С другой стороны, жестоко уязвленный равнодушием Евангелины к собственной персоне, гном жаждал отомстить. В своих мечтах он был огромным, сильным и героическим. На шею ему вешались девушки и дарили цветы. И он сгребал их в охапку, и тащил на танцы, провожаемый несчастным взглядом одинокой, всеми брошенной Евангелины.
- И не пр-р-роси! - небрежно бормотал гном, трясясь на стуле, который отчего-то перешел на бодрую рысь. - Я не вер-р-рнусь к тебе! Впрочем, если хорошо попросишь... я, так и быть, подумаю. Но не вер-рнусь, ха-ха-ха-ха!
Он так развеселился, попеременно представляя себя то мертвым, то живым и окруженным девушками, что душа его возликовала, и гном совершенно позабыл о какой-либо безопасности. Он хохотал, понукал стул и вел длинные диалоги с воображаемой Евангелиной, не забывая прихлебывать из своей походной фляжки.
Содержимое фляжки он позаимствовал у своего хозяина, дракона Роланда, когда пиво кончилось. Дракон пива не пил, а та темная жидкость, которая обманчиво пахла сладким шоколадом, и которую Ромео перелил тайком в свою фляжку из хрустального графинчика, огнем обжигала глотку гнома и дважды валила его со стула в траву.

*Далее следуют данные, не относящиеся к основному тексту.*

/-- The W*H/2 bytes of a SPR frame are 128 for each cell (R77). -/
theorem frameN_of_alignSpr {s : State} (h : AlignSpr s) :
    s.frameN = 128 * (s.height.toNat / 8 * (s.width.toNat / 32)) := by
  obtain ⟨w, hw⟩ := Nat.dvd_of_mod_eq_zero h.1
  obtain ⟨v, hv⟩ : 8 ∣ s.height.toNat := (by decide : 8 ∣ 16).trans (Nat.dvd_of_mod_eq_zero h.2)
  rw [State.frameN, Nat.mul_comm, State.frameW, State.frameH, hw, hv, Nat.mul_div_cancel_left w (by decide),
    Nat.mul_div_cancel_left v (by decide), Nat.mul_mul_mul_comm]
  omega

/-- Settles O38: the bytes of such a tile or cell all lie in the tail, so its indices are 0. -/
theorem unreadTilesShowColourZero : Obligations.UnreadTilesShowColourZero := by
  intro s t hexec herr
  obtain ⟨hnone, -⟩ := errorOf_none_of_exec hexec herr
  obtain ⟨hdecode, hconfig, hcursor⟩ := (errorOf_frame_eq_none_iff s).mp hnone
  obtain ⟨hdim, halign⟩ := (errorOf_decode_eq_none_iff s).mp hdecode
  obtain ⟨u, hexec', hdemux, hbg, hspr, -⟩ := frameResult s hdim hconfig hcursor halign
  obtain rfl : t = u := Host.Outcome.next.inj (hexec.symm.trans hexec')
  refine ⟨fun hformat tx ty r x htx hty hr hx htail => ?_, fun hformat j i r x hj hi hr hx htail => ?_⟩
  · have hlen := frameN_of_alignBg (s := s) (by simpa [hformat] using halign)
    have hinside := grid_bytes_le htx hty 32
    have hzero : ∀ k < 32, t.lbufByte (32 * (ty * (s.width.toNat / 8) + tx) + k) = 0 := fun k hk =>
      hdemux.lbufByte_eq_zero htail (Nat.le_add_right ..) (by change _ < s.frameN; omega)
    have hstored := (hbg hformat).1 tx ty r x htx hty hr hx
    rwa [tileIndex_eq_zero hzero hr] at hstored
  · have hlen := frameN_of_alignSpr (s := s) (by simpa [hformat] using halign)
    have hinside := grid_bytes_le hi hj 128
    have hzero : ∀ k < 128, t.lbufByte (128 * (j * (s.height.toNat / 8) + i) + k) = 0 := fun k hk =>
      hdemux.lbufByte_eq_zero htail (Nat.le_add_right ..) (by change _ < s.frameN; omega)
    have hstored := (hspr hformat).1 j i r x hj hi hr hx
    rwa [cellIndex_eq_zero hzero hr] at hstored

end Sys2Proof.Machine

/-! ### The lifecycle of a command: acceptance, the turns of the host before it completes, its completion, and the
interrupt line (60_exceptions.md R87 to R93; 70_reset_and_hazards.md R103, R110) -/

namespace Sys2Proof.Machine

/-! ### Acceptance (R87) -/

/-- Settles O10: a CMD write is an acceptance while idle, and dropped while a command is pending. -/
theorem cmdWriteAcceptsWord : Obligations.CmdWriteAcceptsWord := by
  refine fun s w => ⟨fun hidle => ⟨s.accept w, busWrite_cmd_idle hidle w, rfl, rfl, Bool.and_false _⟩, fun v hl => ?_⟩
  have hb : s.busy = true := (State.busy_iff s).mpr ⟨v, hl⟩
  calc busWrite s 4 0x04 w = some (writeReg s .cmd w) := busWrite_reg s .cmd w
    _ = some s.dropWrite := by rw [writeReg_busy hb (by decide)]

/-! ### Completion (R88 to R90) -/

@[simp] theorem effectOf_ctrl (i : Instr) (s : State) : (effectOf i s).ctrl = s.ctrl := by
  obtain ⟨_, _, _, _, _, he⟩ := effectOf_frame i s
  rw [he]

@[simp] theorem effectOf_ovr (i : Instr) (s : State) : (effectOf i s).status.ovr = s.status.ovr := by
  obtain ⟨_, _, _, _, _, he⟩ := effectOf_frame i s
  rw [he]

/-- The end of a command brings IRQ to the level of IE (R93). -/
@[simp] theorem State.finish_irq (s : State) (code : BitVec 4) : (s.finish code).irq = s.ctrl.ie := Bool.and_true _

/-- The two ends of a due word: with an error and no effect, or with the effects of a command and ERR = 0. -/
theorem engineStep_ends (w : Word) (s : State) :
    (∃ e : CmdError, engineStep w s = .next (endedWith s e.code))
      ∨ ∃ i, engineStep w s = .next ((effectOf i s).finish 0) := by
  obtain ⟨i, -, hexec⟩ | ⟨-, hillegal⟩ := engineStep_cases w s
  · rw [hexec]
    cases he : errorOf i s with
    | some e => exact .inl ⟨e, exec_of_errorOf_some he⟩
    | none => exact .inr ⟨i, exec_of_errorOf_none he⟩
  · exact .inl ⟨.illegalCmd, hillegal⟩

/-- Settles O11: each of the two ends leaves these values. -/
theorem everyWordCompletes : Obligations.EveryWordCompletes := by
  intro s w hl hd
  rw [step_due hl hd]
  obtain ⟨e, hend⟩ | ⟨i, hend⟩ := engineStep_ends w s
  · exact ⟨_, hend, rfl, rfl, rfl, rfl, e.code_le, s.finish_irq e.code⟩
  · exact ⟨_, hend, rfl, rfl, rfl, by simp, by simp, by simp⟩

/-- Settles O12: an ERR other than 0 is that of the end without effects. -/
theorem failedCommandChangesOnlyStatus : Obligations.FailedCommandChangesOnlyStatus := by
  intro s t w hl hd hstep herr
  rw [step_due hl hd] at hstep
  obtain ⟨e, hend⟩ | ⟨i, hend⟩ := engineStep_ends w s <;> obtain rfl := Host.Outcome.next.inj (hend.symm.trans hstep)
  · rfl
  · exact absurd rfl herr

/-! ### The turns of the host before completion (R88, R103) -/

/-- No bus write under a command touches the latch, the countdown or the host's queue (R31). -/
theorem busWrite_busy_keeps_latch_delay_queue {s t : State} {bytes off : Nat} {v : Word} (hb : s.busy = true)
    (h : busWrite s bytes off v = some t) : t.latch = s.latch ∧ t.delay = s.delay ∧ t.hostQueue = s.hostQueue := by
  obtain rfl | ⟨-, rfl⟩ := busWrite_busy_cases hb h <;> exact ⟨rfl, rfl, rfl⟩

/-- A turn of the host under a command leaves the command as it is, or is the reset input. -/
theorem hostTurn_busy_cases {s t : State} (hb : s.busy = true) (h : hostTurn s = .next t) :
    (t.latch = s.latch ∧ t.delay = s.delay)
      ∨ ∃ rest, s.hostQueue = .reset :: rest ∧ t = State.resetInput { s with hostQueue := rest } := by
  obtain ⟨-, rfl⟩ | ⟨a, rest, hq, hcase⟩ := hostTurn_cases h
  · exact .inl ⟨rfl, rfl⟩
  · obtain ⟨_, _, _, -, rfl⟩ | ⟨_, _, _, u, -, hw, rfl⟩ | ⟨-, _, _, rfl⟩ | ⟨_, _, -, rfl⟩ | ⟨rfl, ht⟩ := hcase
    · exact .inl ⟨rfl, rfl⟩
    · obtain ⟨hl, hd, -⟩ := busWrite_busy_keeps_latch_delay_queue (s := { s with hostQueue := rest }) hb hw
      exact .inl ⟨hl, hd⟩
    · exact .inl ⟨rfl, rfl⟩
    · exact .inl ⟨rfl, rfl⟩
    · exact .inr ⟨rest, hq, ht⟩

/-- Settles O16: the turn has one host turn fewer left, and only the reset input touches the latch. -/
theorem onlyResetCancels : Obligations.OnlyResetCancels := by
  intro s t w d hl hd hstep
  rw [step_waiting hl hd] at hstep
  have hb : s.busy = true := (State.busy_iff s).mpr ⟨w, hl⟩
  obtain ⟨hlatch, hdelay⟩ | ⟨rest, hq, rfl⟩ := hostTurn_busy_cases (s := { s with delay := d }) hb hstep
  · exact .inl ⟨hlatch.trans hl, hdelay⟩
  · exact .inr ⟨rest, hq, rfl, rfl⟩

/-! ### A host that makes no refused access (R43, R110) -/

theorem busRead_of_busAccepts {bytes : Nat} {off : Offset} (h : busAccepts (.read bytes off) = true) (s : State) :
    ∃ v, busRead s bytes off.toNat = some v := by
  obtain ⟨p, hp⟩ := Option.isSome_iff_exists.mp h
  exact ⟨_, busRead_of_locate hp⟩

theorem busWrite_of_busAccepts {bytes : Nat} {off : Offset} {v : Word} (h : busAccepts (.write bytes off v) = true)
    (s : State) : ∃ t, busWrite s bytes off.toNat v = some t := by
  cases hp : locate bytes off.toNat with
  | none => simp [busAccepts, hp] at h
  | some p =>
    cases p with
    | reg r => exact ⟨writeReg s r v, by rw [busWrite, hp]⟩
    | lbuf k => exact ⟨writeLbuf s k bytes v, by rw [busWrite, hp]⟩
    | pal | fb => simp [busAccepts, hp] at h

/-- An action the bus does not refuse is done, and at most stays in the queue itself (R59). -/
theorem hostDo_of_busAccepts {a : HostAction} {s : State} (hb : s.busy = true) (h : busAccepts a = true) :
    ∃ t, hostDo a s = .next t ∧ t.hostQueue ⊆ a :: s.hostQueue := by
  have hpop : s.hostQueue ⊆ a :: s.hostQueue := List.subset_cons_self ..
  cases a with
  | read bytes off =>
    obtain ⟨v, hv⟩ := busRead_of_busAccepts h s
    exact ⟨s.answerRead v, by rw [hostDo, hv], hpop⟩
  | write bytes off v =>
    obtain ⟨u, hu⟩ := busWrite_of_busAccepts h s
    obtain ⟨-, -, hq⟩ := busWrite_busy_keeps_latch_delay_queue hb hu
    exact ⟨{ u with response := .written }, by rw [hostDo, hu], hq ▸ hpop⟩
  | wait => exact ⟨_, hostDo_wait s, by rw [if_pos hb]; exact List.Subset.refl _⟩
  | srcStore x b => exact ⟨s.srcStore x b, rfl, hpop⟩
  | reset => exact ⟨s.resetInput, rfl, hpop⟩

/-- The turn of a safe host answers a next state, and adds no action to the queue. -/
theorem hostTurn_of_hostSafe {s : State} (hb : s.busy = true) (hsafe : s.hostSafe) :
    ∃ t, hostTurn s = .next t ∧ t.hostQueue ⊆ s.hostQueue := by
  cases hq : s.hostQueue with
  | nil => exact ⟨s, hostTurn_nil hq, hq ▸ List.Subset.refl _⟩
  | cons a rest =>
    rw [hostTurn_cons hq]
    exact hostDo_of_busAccepts hb (hsafe a (hq ▸ List.mem_cons_self))

/-- A waiting command is one turn nearer after the step of a safe host without reset, which stays one. -/
theorem step_waiting_of_hostSafe {s : State} {w : Word} {d : Nat} (hl : s.latch = .pending w) (hd : s.delay = d + 1)
    (hsafe : s.hostSafe) (hreset : HostAction.reset ∉ s.hostQueue) :
    ∃ t, step s = .next t ∧ t.latch = .pending w ∧ t.delay = d ∧ t.hostSafe ∧ HostAction.reset ∉ t.hostQueue := by
  have hb : s.busy = true := (State.busy_iff s).mpr ⟨w, hl⟩
  obtain ⟨t, hturn, hq⟩ := hostTurn_of_hostSafe (s := { s with delay := d }) hb hsafe
  have hstep : step s = .next t := (step_waiting hl hd).trans hturn
  obtain ⟨hlatch, hdelay⟩ | ⟨rest, hqueue, -⟩ := onlyResetCancels s t w d hl hd hstep
  · exact ⟨t, hstep, hlatch, hdelay, fun a ha => hsafe a (hq ha), fun ha => hreset (hq ha)⟩
  · exact absurd (hqueue ▸ List.mem_cons_self) hreset

/-- Settles O17: by induction on the turns left; the last step is the completion. -/
theorem pendingCommandCompletes : Obligations.PendingCommandCompletes := by
  intro s w hl hsafe hreset
  generalize hd : s.delay = d
  induction d generalizing s with
  | zero =>
    obtain ⟨t, hstep, hlatch, -, hdone, -⟩ := everyWordCompletes s w hl hd
    exact ⟨t, runSteps_succ hstep 0, hlatch, hdone⟩
  | succ d ih =>
    obtain ⟨t, hstep, hlatch, hdelay, hsafe', hreset'⟩ := step_waiting_of_hostSafe hl hd hsafe hreset
    rw [runSteps_succ hstep]
    exact ih t hlatch hsafe' hreset' hdelay

/-! ### The interrupt line (R93) -/

theorem State.irq_of_not_done {s : State} (h : s.status.done = false) : s.irq = false := by
  rw [State.irq, h, Bool.and_false]

theorem State.irq_of_not_enabled {s : State} (h : s.ctrl.ie = false) : s.irq = false := by
  rw [State.irq, h, Bool.false_and]

theorem exec_irq {i : Instr} {s t : State} (h : exec i s = .next t) : t.irq = s.ctrl.ie := by
  obtain ⟨e, -, rfl, -⟩ | ⟨-, rfl, -⟩ := exec_cases h <;> simp

/-- While idle a write to CTRL replaces its two fields and nothing else (R18). -/
theorem busWrite_ctrl_idle {s : State} (hidle : s.latch = .idle) (v : Word) :
    busWrite s 4 0x00 v = some { s with ctrl := Ctrl.ofWord v } := by
  refine (busWrite_reg s .ctrl v).trans ?_
  simp [writeReg, (State.not_busy_iff s).mpr hidle]

/-- Settles O48: DONE is what a STATUS write and an acceptance clear, IE what a CTRL write clears. -/
theorem irqLevel : Obligations.IrqLevel := by
  refine ⟨fun s => Bool.and_eq_true_iff, fun i s t => exec_irq, fun s t v hv h => ?_, fun s t w hidle h => ?_,
    fun s t v hidle hv h => ?_⟩
  · obtain rfl := Option.some.inj ((busWrite_status s v).symm.trans h)
    exact State.irq_of_not_done (by simp [Status.writeOneToClear, hv])
  · obtain rfl := Option.some.inj ((busWrite_cmd_idle hidle w).symm.trans h)
    exact State.irq_of_not_done rfl
  · obtain rfl := Option.some.inj ((busWrite_ctrl_idle hidle v).symm.trans h)
    exact ⟨State.irq_of_not_enabled hv, rfl⟩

Стул, фыркая, нехотя возвращался к поверженному герою, у которого перед глазами звезды плясали, гном вскарабкивался на бархатную подушку на сидении с криком «всех убью, один останусь!», и путешествие во мрак продолжалось.
Третье падение было фатальным; Лора, вырвав поводок из рук гнома, со скрежетом скрылась в ночи. Стул, топоча ножками по тропинке, исчез в неизвестном направлении, и гном остался один посреди леса. Один, пьян, и побит о землю при падении.
Впрочем, не один.
Из-под ближайшего куста на него смотрели огромные желтые волчьи глазища. Внимательный гном, хорошо видящий в темноте, даже рассмотрел оскаленные недобро клыки, и недоброе рычание тоже расслышал.
- О, Берни, - сказал нетрезвый гном, не отдающий себе отчета в том, как далеко его стул унес от места стоянки. - А ты чего тут один, под кустом, глаза пучишь? Тоже живот крутит?
Рычание перешло в захлебывающееся от злости, и гном задом наперед начал отползать от кустов, трезвея и понимая, что под этим кустом крутит живот не Берни.